* [TASK REQUIREMENTS]:
Return exactly the lines of the records below, starting at the line that contains "-- ==== Sys2Proof/Syntax.lean" and ending at the line that contains "of operations and", with both of those lines kept.

>>>

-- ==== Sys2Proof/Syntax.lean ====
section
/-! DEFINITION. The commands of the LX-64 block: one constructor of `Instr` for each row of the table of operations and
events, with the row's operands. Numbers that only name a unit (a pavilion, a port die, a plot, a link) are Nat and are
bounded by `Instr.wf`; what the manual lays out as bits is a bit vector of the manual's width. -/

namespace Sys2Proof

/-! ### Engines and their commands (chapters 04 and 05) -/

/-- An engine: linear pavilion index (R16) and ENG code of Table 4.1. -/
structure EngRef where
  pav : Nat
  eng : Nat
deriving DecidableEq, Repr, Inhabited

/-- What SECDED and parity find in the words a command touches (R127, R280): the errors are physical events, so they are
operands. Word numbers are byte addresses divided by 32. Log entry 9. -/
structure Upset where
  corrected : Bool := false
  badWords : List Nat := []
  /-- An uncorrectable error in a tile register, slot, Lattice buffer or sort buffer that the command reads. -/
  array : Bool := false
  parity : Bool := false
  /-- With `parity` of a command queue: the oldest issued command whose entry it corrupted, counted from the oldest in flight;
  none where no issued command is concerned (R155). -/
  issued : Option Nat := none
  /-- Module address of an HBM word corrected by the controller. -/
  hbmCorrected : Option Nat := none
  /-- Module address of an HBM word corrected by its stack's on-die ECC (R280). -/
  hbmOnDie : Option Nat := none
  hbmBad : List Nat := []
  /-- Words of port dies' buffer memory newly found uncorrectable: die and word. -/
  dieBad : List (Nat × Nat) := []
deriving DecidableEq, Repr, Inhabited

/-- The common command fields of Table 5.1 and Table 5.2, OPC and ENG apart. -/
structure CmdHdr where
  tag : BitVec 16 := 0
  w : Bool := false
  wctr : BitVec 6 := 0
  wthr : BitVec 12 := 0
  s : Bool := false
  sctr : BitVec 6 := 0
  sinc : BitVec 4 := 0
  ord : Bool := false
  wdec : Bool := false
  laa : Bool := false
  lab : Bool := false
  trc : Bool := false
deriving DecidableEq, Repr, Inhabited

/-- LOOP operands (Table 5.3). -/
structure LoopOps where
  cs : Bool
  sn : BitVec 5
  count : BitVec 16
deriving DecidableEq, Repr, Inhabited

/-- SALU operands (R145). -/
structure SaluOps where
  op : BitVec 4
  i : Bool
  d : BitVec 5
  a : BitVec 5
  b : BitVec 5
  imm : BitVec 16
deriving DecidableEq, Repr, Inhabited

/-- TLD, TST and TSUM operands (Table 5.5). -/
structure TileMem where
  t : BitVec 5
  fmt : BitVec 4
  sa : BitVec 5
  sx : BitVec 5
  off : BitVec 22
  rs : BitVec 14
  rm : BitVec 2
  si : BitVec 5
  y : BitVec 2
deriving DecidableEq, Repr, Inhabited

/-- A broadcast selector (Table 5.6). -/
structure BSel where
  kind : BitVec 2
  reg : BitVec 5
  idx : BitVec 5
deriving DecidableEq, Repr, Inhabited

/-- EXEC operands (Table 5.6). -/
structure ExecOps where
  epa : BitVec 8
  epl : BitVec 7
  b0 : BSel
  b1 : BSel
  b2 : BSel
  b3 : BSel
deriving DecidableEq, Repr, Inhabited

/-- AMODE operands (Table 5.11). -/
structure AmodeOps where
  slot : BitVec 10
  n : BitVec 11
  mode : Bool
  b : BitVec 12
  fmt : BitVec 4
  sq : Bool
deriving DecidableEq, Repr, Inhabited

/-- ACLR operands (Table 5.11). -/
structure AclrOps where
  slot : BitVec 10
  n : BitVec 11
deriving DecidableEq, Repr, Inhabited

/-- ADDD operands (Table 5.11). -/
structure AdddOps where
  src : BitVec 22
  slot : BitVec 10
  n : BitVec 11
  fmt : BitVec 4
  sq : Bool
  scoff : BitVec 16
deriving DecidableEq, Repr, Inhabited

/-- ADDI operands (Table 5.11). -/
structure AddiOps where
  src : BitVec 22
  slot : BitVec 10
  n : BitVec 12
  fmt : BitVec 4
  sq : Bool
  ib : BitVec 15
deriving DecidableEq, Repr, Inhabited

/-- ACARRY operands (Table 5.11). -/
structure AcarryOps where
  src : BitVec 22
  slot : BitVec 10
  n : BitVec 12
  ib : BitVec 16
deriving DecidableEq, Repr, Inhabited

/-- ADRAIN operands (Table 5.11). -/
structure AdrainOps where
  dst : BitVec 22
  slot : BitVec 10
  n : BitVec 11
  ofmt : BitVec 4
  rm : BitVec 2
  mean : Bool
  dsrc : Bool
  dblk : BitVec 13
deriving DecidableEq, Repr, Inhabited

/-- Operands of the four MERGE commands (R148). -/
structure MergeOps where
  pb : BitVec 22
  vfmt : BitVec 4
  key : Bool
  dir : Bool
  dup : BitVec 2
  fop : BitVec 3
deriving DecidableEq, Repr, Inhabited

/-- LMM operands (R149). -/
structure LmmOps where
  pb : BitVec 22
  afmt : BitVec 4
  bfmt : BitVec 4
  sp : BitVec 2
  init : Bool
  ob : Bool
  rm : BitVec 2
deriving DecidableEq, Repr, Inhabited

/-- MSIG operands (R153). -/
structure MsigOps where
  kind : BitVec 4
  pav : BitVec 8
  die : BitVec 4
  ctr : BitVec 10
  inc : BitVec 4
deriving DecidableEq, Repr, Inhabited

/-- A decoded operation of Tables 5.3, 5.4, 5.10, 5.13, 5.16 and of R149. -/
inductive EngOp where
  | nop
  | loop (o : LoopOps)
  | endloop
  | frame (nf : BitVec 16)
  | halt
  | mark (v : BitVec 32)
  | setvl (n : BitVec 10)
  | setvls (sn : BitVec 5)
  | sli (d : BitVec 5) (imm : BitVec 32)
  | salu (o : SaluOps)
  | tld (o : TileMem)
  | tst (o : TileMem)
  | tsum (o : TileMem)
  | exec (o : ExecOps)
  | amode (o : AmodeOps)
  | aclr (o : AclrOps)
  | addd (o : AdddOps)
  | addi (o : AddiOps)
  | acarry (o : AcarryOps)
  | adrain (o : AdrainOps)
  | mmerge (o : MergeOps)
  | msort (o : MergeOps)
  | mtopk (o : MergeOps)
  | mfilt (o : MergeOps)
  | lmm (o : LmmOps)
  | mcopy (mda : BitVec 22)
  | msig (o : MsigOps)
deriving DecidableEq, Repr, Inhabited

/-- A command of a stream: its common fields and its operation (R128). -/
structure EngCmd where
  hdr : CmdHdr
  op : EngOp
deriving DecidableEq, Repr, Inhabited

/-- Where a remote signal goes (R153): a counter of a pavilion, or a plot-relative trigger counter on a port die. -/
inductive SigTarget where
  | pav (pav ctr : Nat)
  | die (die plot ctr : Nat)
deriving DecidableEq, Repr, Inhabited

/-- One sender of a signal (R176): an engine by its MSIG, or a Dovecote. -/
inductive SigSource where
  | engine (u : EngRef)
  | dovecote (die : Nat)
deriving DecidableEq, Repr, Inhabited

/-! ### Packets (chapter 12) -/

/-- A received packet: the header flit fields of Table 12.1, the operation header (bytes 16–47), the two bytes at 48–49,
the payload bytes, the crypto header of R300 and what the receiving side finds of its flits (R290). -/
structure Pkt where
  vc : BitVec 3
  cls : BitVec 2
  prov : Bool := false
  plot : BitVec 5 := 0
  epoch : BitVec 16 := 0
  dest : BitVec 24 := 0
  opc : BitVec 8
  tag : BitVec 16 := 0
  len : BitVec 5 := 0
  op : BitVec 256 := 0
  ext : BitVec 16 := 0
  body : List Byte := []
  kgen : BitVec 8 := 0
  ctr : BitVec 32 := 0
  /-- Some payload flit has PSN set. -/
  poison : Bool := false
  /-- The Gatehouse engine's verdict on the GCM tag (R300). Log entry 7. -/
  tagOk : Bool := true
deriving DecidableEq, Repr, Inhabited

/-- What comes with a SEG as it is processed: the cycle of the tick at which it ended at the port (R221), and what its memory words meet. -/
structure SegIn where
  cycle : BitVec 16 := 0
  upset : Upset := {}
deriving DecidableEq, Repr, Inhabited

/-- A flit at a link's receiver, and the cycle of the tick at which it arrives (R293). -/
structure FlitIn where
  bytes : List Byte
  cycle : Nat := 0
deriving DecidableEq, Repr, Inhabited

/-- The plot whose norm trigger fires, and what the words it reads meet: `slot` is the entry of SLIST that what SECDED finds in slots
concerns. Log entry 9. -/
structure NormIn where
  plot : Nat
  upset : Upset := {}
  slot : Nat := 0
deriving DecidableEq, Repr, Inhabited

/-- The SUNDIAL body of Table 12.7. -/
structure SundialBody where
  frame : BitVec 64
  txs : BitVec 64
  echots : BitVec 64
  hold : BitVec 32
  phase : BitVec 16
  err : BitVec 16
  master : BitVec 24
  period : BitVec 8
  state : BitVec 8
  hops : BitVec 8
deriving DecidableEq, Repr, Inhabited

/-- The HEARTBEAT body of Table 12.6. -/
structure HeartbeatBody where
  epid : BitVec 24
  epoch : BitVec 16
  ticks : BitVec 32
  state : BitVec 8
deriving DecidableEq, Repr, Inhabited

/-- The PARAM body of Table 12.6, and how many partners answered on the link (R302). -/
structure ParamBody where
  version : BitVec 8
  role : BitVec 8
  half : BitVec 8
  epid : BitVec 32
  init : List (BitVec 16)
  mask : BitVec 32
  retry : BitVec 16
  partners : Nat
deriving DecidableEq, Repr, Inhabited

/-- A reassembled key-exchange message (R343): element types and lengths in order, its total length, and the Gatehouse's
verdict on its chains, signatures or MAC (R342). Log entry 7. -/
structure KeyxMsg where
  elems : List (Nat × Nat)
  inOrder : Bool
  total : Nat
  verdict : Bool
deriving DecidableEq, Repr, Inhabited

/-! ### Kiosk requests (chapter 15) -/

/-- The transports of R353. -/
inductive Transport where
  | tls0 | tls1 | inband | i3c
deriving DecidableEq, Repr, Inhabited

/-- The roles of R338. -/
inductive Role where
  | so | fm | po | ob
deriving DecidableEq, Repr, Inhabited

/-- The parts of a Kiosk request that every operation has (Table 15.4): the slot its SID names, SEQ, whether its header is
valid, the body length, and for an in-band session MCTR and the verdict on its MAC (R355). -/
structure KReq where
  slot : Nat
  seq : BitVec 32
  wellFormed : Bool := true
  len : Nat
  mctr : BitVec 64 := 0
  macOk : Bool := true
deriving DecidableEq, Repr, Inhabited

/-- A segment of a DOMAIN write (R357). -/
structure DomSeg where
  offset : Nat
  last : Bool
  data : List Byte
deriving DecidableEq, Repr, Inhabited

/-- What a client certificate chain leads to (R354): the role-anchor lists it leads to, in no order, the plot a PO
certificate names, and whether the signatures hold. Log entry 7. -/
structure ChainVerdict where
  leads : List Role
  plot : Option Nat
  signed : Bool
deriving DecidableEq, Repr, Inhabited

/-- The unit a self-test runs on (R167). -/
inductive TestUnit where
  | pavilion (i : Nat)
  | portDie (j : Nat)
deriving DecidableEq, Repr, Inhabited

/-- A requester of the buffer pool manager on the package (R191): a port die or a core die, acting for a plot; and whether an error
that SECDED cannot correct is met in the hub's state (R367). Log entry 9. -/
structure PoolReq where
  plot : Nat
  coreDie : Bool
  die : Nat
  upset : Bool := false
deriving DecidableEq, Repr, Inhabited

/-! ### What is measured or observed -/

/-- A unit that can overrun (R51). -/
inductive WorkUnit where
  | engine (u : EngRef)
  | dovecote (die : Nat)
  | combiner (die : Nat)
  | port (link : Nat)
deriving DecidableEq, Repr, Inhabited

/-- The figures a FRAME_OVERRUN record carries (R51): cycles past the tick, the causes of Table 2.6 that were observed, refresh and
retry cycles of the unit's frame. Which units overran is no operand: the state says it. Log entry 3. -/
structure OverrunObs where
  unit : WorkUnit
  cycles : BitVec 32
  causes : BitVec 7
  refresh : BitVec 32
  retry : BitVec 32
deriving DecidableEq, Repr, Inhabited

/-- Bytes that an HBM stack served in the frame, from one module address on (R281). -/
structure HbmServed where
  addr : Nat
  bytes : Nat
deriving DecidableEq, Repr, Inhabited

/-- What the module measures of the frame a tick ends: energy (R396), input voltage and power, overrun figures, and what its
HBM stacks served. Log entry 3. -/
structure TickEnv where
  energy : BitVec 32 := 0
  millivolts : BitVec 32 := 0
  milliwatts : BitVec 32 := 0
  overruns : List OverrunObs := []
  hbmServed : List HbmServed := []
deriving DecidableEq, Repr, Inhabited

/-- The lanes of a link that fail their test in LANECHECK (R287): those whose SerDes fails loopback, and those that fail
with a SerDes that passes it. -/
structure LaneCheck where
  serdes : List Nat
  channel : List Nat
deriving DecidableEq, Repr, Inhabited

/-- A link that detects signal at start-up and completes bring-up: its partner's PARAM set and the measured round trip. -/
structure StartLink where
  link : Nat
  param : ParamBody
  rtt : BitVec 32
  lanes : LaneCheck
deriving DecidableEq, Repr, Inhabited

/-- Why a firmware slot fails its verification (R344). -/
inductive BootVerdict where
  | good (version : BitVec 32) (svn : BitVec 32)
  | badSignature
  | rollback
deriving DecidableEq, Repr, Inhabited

<<<
>>>

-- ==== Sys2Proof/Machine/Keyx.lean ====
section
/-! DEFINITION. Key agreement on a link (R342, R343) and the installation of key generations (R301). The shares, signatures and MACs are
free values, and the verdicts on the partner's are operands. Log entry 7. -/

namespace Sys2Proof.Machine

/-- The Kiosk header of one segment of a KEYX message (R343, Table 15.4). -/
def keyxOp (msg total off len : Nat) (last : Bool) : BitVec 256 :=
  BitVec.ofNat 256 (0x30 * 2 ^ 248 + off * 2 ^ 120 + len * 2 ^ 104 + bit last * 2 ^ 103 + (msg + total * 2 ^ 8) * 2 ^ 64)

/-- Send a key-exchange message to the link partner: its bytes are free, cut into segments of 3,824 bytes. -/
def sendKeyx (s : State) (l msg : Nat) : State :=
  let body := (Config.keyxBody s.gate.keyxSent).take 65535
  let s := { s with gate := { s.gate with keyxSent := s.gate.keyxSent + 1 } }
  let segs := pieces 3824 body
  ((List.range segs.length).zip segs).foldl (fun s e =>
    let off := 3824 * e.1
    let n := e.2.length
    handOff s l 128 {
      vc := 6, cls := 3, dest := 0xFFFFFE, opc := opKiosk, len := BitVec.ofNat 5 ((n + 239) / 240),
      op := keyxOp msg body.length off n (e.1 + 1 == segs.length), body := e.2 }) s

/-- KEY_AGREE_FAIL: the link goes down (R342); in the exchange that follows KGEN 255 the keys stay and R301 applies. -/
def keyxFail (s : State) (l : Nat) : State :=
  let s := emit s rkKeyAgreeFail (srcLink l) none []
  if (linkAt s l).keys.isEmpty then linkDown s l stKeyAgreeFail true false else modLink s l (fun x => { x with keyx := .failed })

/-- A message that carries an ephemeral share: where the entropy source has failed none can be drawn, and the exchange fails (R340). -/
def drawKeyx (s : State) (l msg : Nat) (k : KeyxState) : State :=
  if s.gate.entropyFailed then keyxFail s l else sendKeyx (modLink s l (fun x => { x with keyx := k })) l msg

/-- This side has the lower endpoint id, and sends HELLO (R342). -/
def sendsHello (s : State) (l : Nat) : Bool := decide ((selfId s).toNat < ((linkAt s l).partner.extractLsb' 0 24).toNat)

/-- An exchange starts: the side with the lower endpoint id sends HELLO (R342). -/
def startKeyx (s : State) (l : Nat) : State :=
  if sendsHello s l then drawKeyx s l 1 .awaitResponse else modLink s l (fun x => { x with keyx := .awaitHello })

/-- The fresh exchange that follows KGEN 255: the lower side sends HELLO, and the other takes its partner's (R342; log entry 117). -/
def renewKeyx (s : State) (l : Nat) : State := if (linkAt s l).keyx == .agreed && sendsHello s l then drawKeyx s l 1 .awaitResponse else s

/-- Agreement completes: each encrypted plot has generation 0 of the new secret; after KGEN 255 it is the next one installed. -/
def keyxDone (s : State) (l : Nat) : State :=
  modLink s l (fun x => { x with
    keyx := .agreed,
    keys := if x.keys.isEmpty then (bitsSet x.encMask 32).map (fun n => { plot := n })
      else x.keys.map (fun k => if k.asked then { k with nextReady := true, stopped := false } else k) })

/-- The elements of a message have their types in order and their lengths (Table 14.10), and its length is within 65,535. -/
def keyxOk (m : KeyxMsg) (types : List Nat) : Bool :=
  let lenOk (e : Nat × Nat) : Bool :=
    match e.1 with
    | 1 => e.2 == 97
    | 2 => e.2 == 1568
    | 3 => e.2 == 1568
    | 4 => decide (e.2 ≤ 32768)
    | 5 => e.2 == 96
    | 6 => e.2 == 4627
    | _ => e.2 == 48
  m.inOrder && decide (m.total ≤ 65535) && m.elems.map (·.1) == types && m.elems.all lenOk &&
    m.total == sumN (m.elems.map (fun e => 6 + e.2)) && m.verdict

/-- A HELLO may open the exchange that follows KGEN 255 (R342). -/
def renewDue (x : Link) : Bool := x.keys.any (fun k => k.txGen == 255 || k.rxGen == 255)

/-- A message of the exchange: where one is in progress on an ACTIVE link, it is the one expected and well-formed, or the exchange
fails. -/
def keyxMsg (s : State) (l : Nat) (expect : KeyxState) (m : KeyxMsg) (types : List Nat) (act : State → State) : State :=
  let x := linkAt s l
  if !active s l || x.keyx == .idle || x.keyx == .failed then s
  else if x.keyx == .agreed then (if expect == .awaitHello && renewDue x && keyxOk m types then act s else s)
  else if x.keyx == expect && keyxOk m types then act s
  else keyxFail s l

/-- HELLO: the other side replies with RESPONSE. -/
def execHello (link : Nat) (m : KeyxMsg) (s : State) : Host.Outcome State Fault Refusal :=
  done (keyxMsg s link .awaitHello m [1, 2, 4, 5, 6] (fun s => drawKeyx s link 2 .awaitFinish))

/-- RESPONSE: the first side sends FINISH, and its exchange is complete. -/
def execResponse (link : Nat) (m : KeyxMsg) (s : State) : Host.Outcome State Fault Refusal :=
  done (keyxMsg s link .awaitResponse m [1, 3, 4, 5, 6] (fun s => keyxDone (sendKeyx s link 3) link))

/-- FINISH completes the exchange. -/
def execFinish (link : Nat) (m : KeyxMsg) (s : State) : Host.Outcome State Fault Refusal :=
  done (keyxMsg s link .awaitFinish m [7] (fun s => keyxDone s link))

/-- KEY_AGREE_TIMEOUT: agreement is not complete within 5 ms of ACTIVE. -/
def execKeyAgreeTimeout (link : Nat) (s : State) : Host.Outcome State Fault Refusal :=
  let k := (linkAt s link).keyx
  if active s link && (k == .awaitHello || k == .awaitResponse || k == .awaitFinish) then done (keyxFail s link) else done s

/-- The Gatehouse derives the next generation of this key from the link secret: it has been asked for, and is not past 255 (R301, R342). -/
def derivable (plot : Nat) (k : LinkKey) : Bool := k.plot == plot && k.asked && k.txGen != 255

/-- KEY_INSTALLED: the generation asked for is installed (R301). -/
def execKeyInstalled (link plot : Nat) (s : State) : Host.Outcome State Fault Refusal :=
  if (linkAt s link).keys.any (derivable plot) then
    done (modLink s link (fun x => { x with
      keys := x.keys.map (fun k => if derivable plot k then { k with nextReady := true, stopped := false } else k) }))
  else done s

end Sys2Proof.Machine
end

<<<
>>>

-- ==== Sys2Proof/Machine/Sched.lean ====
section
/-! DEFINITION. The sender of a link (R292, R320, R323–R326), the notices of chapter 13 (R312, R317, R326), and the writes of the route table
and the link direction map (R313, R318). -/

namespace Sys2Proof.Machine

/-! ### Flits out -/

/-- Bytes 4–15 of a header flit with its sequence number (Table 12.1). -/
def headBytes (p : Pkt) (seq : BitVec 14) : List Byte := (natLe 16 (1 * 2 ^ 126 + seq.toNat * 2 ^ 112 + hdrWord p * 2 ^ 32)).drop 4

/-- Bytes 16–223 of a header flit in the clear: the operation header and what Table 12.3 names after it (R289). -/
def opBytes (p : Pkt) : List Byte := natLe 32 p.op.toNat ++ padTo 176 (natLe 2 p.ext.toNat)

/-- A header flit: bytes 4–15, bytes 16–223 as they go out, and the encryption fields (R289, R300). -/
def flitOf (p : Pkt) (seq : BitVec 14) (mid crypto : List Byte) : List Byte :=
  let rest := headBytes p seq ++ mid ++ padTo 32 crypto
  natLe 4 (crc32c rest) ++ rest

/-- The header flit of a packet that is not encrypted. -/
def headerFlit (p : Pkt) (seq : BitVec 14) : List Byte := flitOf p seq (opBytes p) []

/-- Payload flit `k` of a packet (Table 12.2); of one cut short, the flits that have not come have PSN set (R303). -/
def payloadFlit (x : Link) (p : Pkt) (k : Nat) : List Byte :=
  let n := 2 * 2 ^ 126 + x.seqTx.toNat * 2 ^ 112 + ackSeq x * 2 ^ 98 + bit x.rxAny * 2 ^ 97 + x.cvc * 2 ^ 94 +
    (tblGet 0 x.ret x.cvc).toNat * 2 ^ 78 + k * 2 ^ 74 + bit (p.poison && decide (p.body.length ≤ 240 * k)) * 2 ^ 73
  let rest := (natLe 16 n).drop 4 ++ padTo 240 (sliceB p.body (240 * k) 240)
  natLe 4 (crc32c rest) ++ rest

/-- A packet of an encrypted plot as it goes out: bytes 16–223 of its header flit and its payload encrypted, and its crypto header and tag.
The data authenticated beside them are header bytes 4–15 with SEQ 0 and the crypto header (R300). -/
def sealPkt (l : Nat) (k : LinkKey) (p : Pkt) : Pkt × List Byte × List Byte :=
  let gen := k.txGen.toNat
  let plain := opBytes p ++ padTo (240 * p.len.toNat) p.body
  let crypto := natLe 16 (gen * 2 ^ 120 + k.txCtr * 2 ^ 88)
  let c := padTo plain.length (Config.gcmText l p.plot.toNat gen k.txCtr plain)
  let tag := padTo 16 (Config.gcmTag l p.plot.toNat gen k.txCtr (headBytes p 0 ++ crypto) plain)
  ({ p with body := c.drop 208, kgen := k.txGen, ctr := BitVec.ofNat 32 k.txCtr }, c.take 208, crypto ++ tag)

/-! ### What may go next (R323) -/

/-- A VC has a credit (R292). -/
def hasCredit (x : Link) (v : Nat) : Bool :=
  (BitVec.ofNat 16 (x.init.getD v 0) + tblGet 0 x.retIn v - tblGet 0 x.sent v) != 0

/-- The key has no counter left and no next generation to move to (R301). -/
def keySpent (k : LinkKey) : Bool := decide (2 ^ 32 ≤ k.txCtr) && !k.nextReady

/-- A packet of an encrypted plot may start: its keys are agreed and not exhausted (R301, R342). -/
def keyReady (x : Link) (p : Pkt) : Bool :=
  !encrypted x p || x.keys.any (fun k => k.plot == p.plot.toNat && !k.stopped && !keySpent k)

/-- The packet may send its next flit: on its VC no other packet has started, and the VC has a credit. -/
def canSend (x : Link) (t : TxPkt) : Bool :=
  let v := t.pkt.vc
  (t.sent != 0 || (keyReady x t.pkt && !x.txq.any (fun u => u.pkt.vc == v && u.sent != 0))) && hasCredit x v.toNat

<<<

* [RESPONSE AREA]:
-- ==== Sys2Proof/Syntax.lean ====
section
/-! DEFINITION. The commands of the LX-64 block: one constructor of `Instr` for each row of the table of operations and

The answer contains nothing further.